Broadband - Business, Innovation and Skills Committee Contents


Examination of Witnesses (Question Numbers 63-79)

MS GILL PAYNE, MR JONATHAN STEARN, MR STEPHEN HEARNDEN AND MR PAUL HOLOWAY

2 NOVEMBER 2009

  Q63  Chairman: You will appreciate that we overran slightly with our last witnesses, and I hope you do not mind but I thought it was a fascinating session, particularly towards the end. We are really grateful to you for coming before us. I suppose you are representing the user community as opposed to the provider community, in broad terms. I think you have all provided us with written evidence, for which we are grateful. Now that you have yourselves in order I will ask you to introduce yourselves, starting on the left.

  Ms Payne: I am Gill Payne; I am Executive Director at the Commission for Rural Communities.

  Mr Stearn: I am Jonathan Stearn; I am a programme leader at Consumer Focus, and the key group of consumers I am concerned about are the disadvantaged and vulnerable consumers.

  Mr Hearnden: Good afternoon, I am Stephen Hearnden from Intellect, which is a trade association, so not quite consumer but close.

  Mr Holoway: Hello, I am Paul Holoway from IT Support Line, providing IT support to users and small businesses around Milton Keynes and Newport Pagnell.

  Q64  Miss Kirkbride: Do you consider that the Government aspiration of everyone having a minimum 2Mbps broadband line is good enough?

  Mr Holoway: I actually think we should be a bit more ambitious. Although I see around Milton Keynes 0.5 Mb broadband for some of the users, I feel that we should be pushing the boundaries forward than just stumping for 2Mb. A lot of people have 2Mb or more, but there are still some users on lower than 2Mb; but I think we should push the boundary towards five or 10, or even towards the legendary 100 Mb sort of thing, over a longer period of time.

  Mr Stearn: We were trying to find out where the 2Mb had come from. If you read the report it is very difficult to fathom where it has come to. It seems to be, "Okay, let us look at what is achievable and then go for that as our target."

  Q65  Miss Kirkbride: What do you consider that definition to be—that it is the slowest speed, that it is the average speed? What do you consider the definition to be?

  Mr Stearn: Again, looking at it, it seems to suggest—and Ministers have said beforehand that they are talking about the baseline, and it says in the report at one point "baseline". So given what has been said before, let us assume that what is being talked about is actually the minimum. That is an assumption because it is not absolutely clear within the report that that is what we are talking about. The report talks about the average being 3.3 at the moment, but we know from Ofcom that 4.1 is the average that currently exists. One of the things I was quite concerned about within the report is that they are talking about people, and getting past the technology it is important to see the people behind this as well. They are saying that 2.75 million people cannot get this speed. Also, elsewhere in the report, it talks about 15 million adults not having access to the Internet. That is the circle that needs to be squared.
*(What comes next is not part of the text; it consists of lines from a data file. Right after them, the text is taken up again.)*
-- ==== Sys2Proof/Machine/Flight.lean ====
section
/-! DEFINITION. Operations on their way to the medium: the record of issued writes (R100), issue into the FIFOs of a
media port (R252, R253), and when a direction is busy (R259). -/

namespace Sys2Proof.Machine

/-- A write that lies between counter resolution and PERSISTED. -/
structure Flight where
  kidx : Nat
  addr : Nat
  gen : BitVec 32
  lctr : BitVec 24
  owner : MOwner
deriving DecidableEq, Repr

/-- The write operations of a port that are issued and not PERSISTED. -/
def portWrites (s : State) (m : Nat) : List MOp :=
  (mediaOf s m).fifoW ++ (mediaOf s m).outW.map (fun e => e.2)

/-- An operation that carries a counter, as the record of R100 holds it. -/
def opFlight (o : MOp) : Option Flight :=
  if o.kind = .write ∧ o.counted = true then
    some { kidx := o.kidx, addr := o.addr, gen := o.gen, lctr := o.lctr, owner := o.owner }
  else none

/-- A write held for a vote after its counter was resolved (R296). -/
def holdFlight (h : Hold) : Option Flight :=
  if h.dir = .w then some { kidx := h.kidx, addr := h.addr, gen := h.gen, lctr := h.lctr, owner := h.owner } else none

/-- Every write of the engine between resolution and PERSISTED. -/
def flights (s : State) : List Flight :=
  (List.range 16).flatMap (fun m => (portWrites s m).filterMap opFlight) ++ s.rep.holds.filterMap holdFlight

/-- The writes of one line between resolution and PERSISTED (R100). -/
def lineFlights (s : State) (a : Nat) : List Flight :=
  ((portWrites s (portOf s a)).filterMap opFlight ++ s.rep.holds.filterMap holdFlight).filter (fun f => f.addr == a)

/-- The highest LCTR of a line's writes in flight under a generation of a slot (R99). -/
def flightMax (s : State) (a kidx : Nat) (g : BitVec 32) : Nat :=
  (lineFlights s a).foldl (fun n f => if f.kidx = kidx ∧ f.gen = g then max n f.lctr.toNat else n) 0

/-- True when a write of the line under a generation of the slot is in flight. -/
def flightUnder (s : State) (a kidx : Nat) (g : BitVec 32) : Bool :=
  (lineFlights s a).any (fun f => f.kidx == kidx && f.gen == g)

/-- Any WRITE_LINE of the line that is issued and not PERSISTED, raw writes included. -/
def writeOut (s : State) (a : Nat) : Bool :=
  (portWrites s (portOf s a)).any (fun o => o.kind == .write && o.addr == a)

/-- A write direction's operations granted and not yet issued: writes that wait for a probe or a vote. -/
def grantedW (s : State) (m : Nat) : Nat :=
  (s.pool.txns.filter (fun t => t.port == m && t.st == .probeWait)).length +
    (s.rep.holds.filter (fun h => h.port == m && h.dir == .w)).length

/-- A direction is busy when its FIFO and the operations granted and not issued number 64 (R259). -/
def dirBusy (s : State) (m : Nat) (d : Dir) : Bool :=
  match d with
  | .w => decide (64 ≤ (mediaOf s m).fifoW.length + grantedW s m)
  | .r => decide (64 ≤ (mediaOf s m).fifoR.length)

/-- Issue a write-direction operation: it enters the FIFO of port m under the next issue number (R252). -/
def issueW (m : Nat) (o : MOp) (s : State) : State :=
  let n := s.mseq
  mediaMod m (fun x => { x with fifoW := x.fifoW ++ [{ o with seq := n, cyc := now s }] }) { s with mseq := n + 1 }

/-- Issue a read-direction operation. -/
def issueR (m : Nat) (o : MOp) (s : State) : State :=
  let n := s.mseq
  mediaMod m (fun x => { x with fifoR := x.fifoR ++ [{ o with seq := n, cyc := now s }] }) { s with mseq := n + 1 }

/-- fault_n driven low (R371). -/
def faultLow (s : State) : State := { s with pins := { s.pins with faultLow := true } }

/-- Transactions of a table. -/
def txnFind (s : State) (id : Nat) : Option Txn := s.pool.txns.find? (fun t => t.id == id)

/-- Put a transaction back. -/
def txnPut (t : Txn) (s : State) : State :=
  { s with pool := { s.pool with txns := s.pool.txns.map (fun u => if u.id = t.id then t else u) } }

/-- A new transaction. -/
def txnAdd (t : Txn) (s : State) : State := { s with pool := { s.pool with txns := s.pool.txns ++ [t] } }

/-- A transaction ends. -/
def txnDel (id : Nat) (s : State) : State :=
  { s with pool := { s.pool with txns := s.pool.txns.filter (fun u => u.id != id) } }

end Sys2Proof.Machine
end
  Ms Payne: Obviously we are looking at the rural community side of things. We are aware that there are 1.9 million people who cannot get the 2Mb, and therefore from our perspective that is a good starting point as a basis. It is not good enough, but it is a good starting point, if you can reach that number of people—which, by the way, is the size of the population of Birmingham, Glasgow and Liverpool combined, so quite a significant number of people.
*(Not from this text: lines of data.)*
-- Partial writes (R177)

/-- The grant of a read half: accepted, a way reserved, the hazard set by the transaction itself, READ_LINE issued. -/
def partialReadStart (m : Nat) (f : Faults) (i : Item) (s : State) : State :=
  let s := wordFaults i f s
  let r := itemRead i f
  match txnOpen r.item .reading s with
  | (t, s) =>
    let s := txnPut { t with mask := maskFaults r.item.ext (readMask r),
                             poison := i.psn || decide (r.data ≠ 0#64) || decide (readMask r ≠ 0#8) } s
    let s := match itemTag s i with
      | some (tl, e) => tagReserve (.txn t.id) tl (tagLookup (.txn t.id) i.slot tl e f s)
      | none => s
    issueR m { kind := .read, addr := itemLine i, owner := .txn t.id } s

/-- PARTIAL_READ_GRANT. -/
def doPartialReadGrant (m : Nat) (f : Faults) (s : State) : State :=
  if slotFor s m .r = some .fg then
    match fgPick s m .r with
    | .item i =>
      if i.op ≠ .writePartial ∨ lineClash s m .r i = true then s
      else grantItemThen m .r .fg i f (partialReadStart m f) s
    | _ => s
  else s

/-- PARTIAL_READ_GRANT. -/
def execPartialReadGrant (m : Fin 16) (f : Faults) (s : State) : Host.Outcome State Fault Refusal :=
  .next (doPartialReadGrant m.val f s)

/-- PARTIAL_WRITE_GRANT: the write half resolves its counter from the line that was read and issues (R105, R177). -/
def doPartialWriteGrant (m : Nat) (f : Faults) (s : State) : State :=
  if slotFor s m .w = some .fg then
    match fgPick s m .w with
    | .merged t =>
      let s := rowErrors f (slotUse m .w .fg (itemLine t.item) s)
      let s := keyFaults t.item.slot f s
      let st := step7 s t.item.op t.item.slot
      if st ≠ stOk then txnFinish t st s
      else
        let t := { t with sl := sliceNo s m }
        match entryResolve t.item.slot (itemLine t.item) (lnSide t.line) f.jackPe (txnPut t s) with
        | (e, s) => writeGo t e f s
    | _ => s
  else s

/-- PARTIAL_WRITE_GRANT. -/
def execPartialWriteGrant (m : Fin 16) (f : Faults) (s : State) : Host.Outcome State Fault Refusal :=
  .next (doPartialWriteGrant m.val f s)

-- TG slots

/-- The cycle from which a raw tag-line item is ready: its last cell's (R195). -/
def itemSince (i : Item) : Nat := i.t0 + opCells i.op - 1

/-- Answer a READ_TAGLINE_RAW from the cache as a write-back would write the line (R87). -/
def rawTagReply (t : Txn) (d : Line) (s : State) : State :=
  let tl := itemLine t.item
  readReply t stOk (some d) false (tagTrailer t.item.slot tl d) s

/-- The grant of a READ_TAGLINE_RAW: from the cache when the line is whole there, else by a fetch in this slot (R87). -/
def rawTagRead (m : Nat) (f : Faults) (i : Item) (s : State) : State :=
  match txnOpen i .tagRead s with
  | (t, s) =>
    let tl := itemLine i
    let s := tagSecded f tl s
    let whole : Option Line := match tagFind s tl with
      | some (_, w) => if w.valid = 0xFF#8 then some w.data else none
      | none => none
    match whole with
    | some d => rawTagReply t d s
    | none =>
      if s.tagc.fetches.any (fun f => f.tl == tl) then fetchAsk tl i.slot [.txn t.id] false s
      else
        let s := fetchAsk tl i.slot [.txn t.id] false s
        let s := { s with tagc := { s.tagc with fetches := s.tagc.fetches.map (fun f =>
            if f.tl = tl then { f with issued := true } else f) } }
        issueR m { kind := .read, addr := tl, owner := .tagFetch tl, kidx := i.slot } s

/-- TG work of a port's direction: a waiting fetch, a due write-back with the key of its way, or a raw tag-line item. -/
inductive TgWork where
  | fetch (f : TagFetch)
  | back (k : Nat) (x : TagWay)
  | raw (i : Item)
deriving DecidableEq, Repr

/-- The tag line of a piece of TG work. -/
def tgLine (w : TgWork) : Nat :=
  match w with
  | .fetch f => f.tl
  | .back _ x => x.addr
  | .raw i => itemLine i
  Mr Hearnden: Can I come back to the 2Mb. I agree with my colleagues that that should probably be looked as a minimum and a stepping-stone to faster services. We should be careful that 2Mb on its own, from a consumer point of view what you might call an exact science. We need to be looking at the sorts of services that consumers are likely to use. Certainly my experience of using the Internet is that having a reliable, robust service that is constant is probably more important than the absolute speed. Clearly, the absolute speed is important if you want to download a large file and you do not mind interruptions; but if you are looking at something like I-Player you want something that is reliable and constant so that you do not get the picture stuttering when you are streaming it. That is something that the industry is very mindful of in making sure that whatever we procure in terms of the 2Mb, it is a service that the users will get value from and will get a good service.

  Q66  Miss Kirkbride: What about the Government's commitment to this universal service? Should we go down the Finnish road, making it a legal right?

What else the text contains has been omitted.